(Saved entries)
*** Begin section ***

-- ==== Sys2Proof/Machine/Step.lean ====
section
/-!
DEFINITION. Machine/Step.lean: one step of the block: the command at the front of the queue, or with none waiting the passing of
time.
-/

namespace Sys2Proof.Machine

/-- One step. -/
def step (s : State) : Host.Outcome State Fault Refusal :=
  match takeCommand s with
  | some (c, t) => exec c t
  | none => .next (idle s)

/-- The state with the command that a table word spells at the front of its queue. -/
def State.withFetchWord (s : State) (nbits w : Nat) : State :=
  match decodeTableWord nbits w with
  | some c => { s with pending := c :: s.pending }
  | none => s

end Sys2Proof.Machine
end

*** End section ***

▶ **What you should do**:
Select and copy every line from the records that includes the word "front".

▶ **Worked solution**:
DEFINITION. Machine/Step.lean: one step of the block: the command at the front of the queue, or with none waiting the passing of
/-- The state with the command that a table word spells at the front of its queue. -/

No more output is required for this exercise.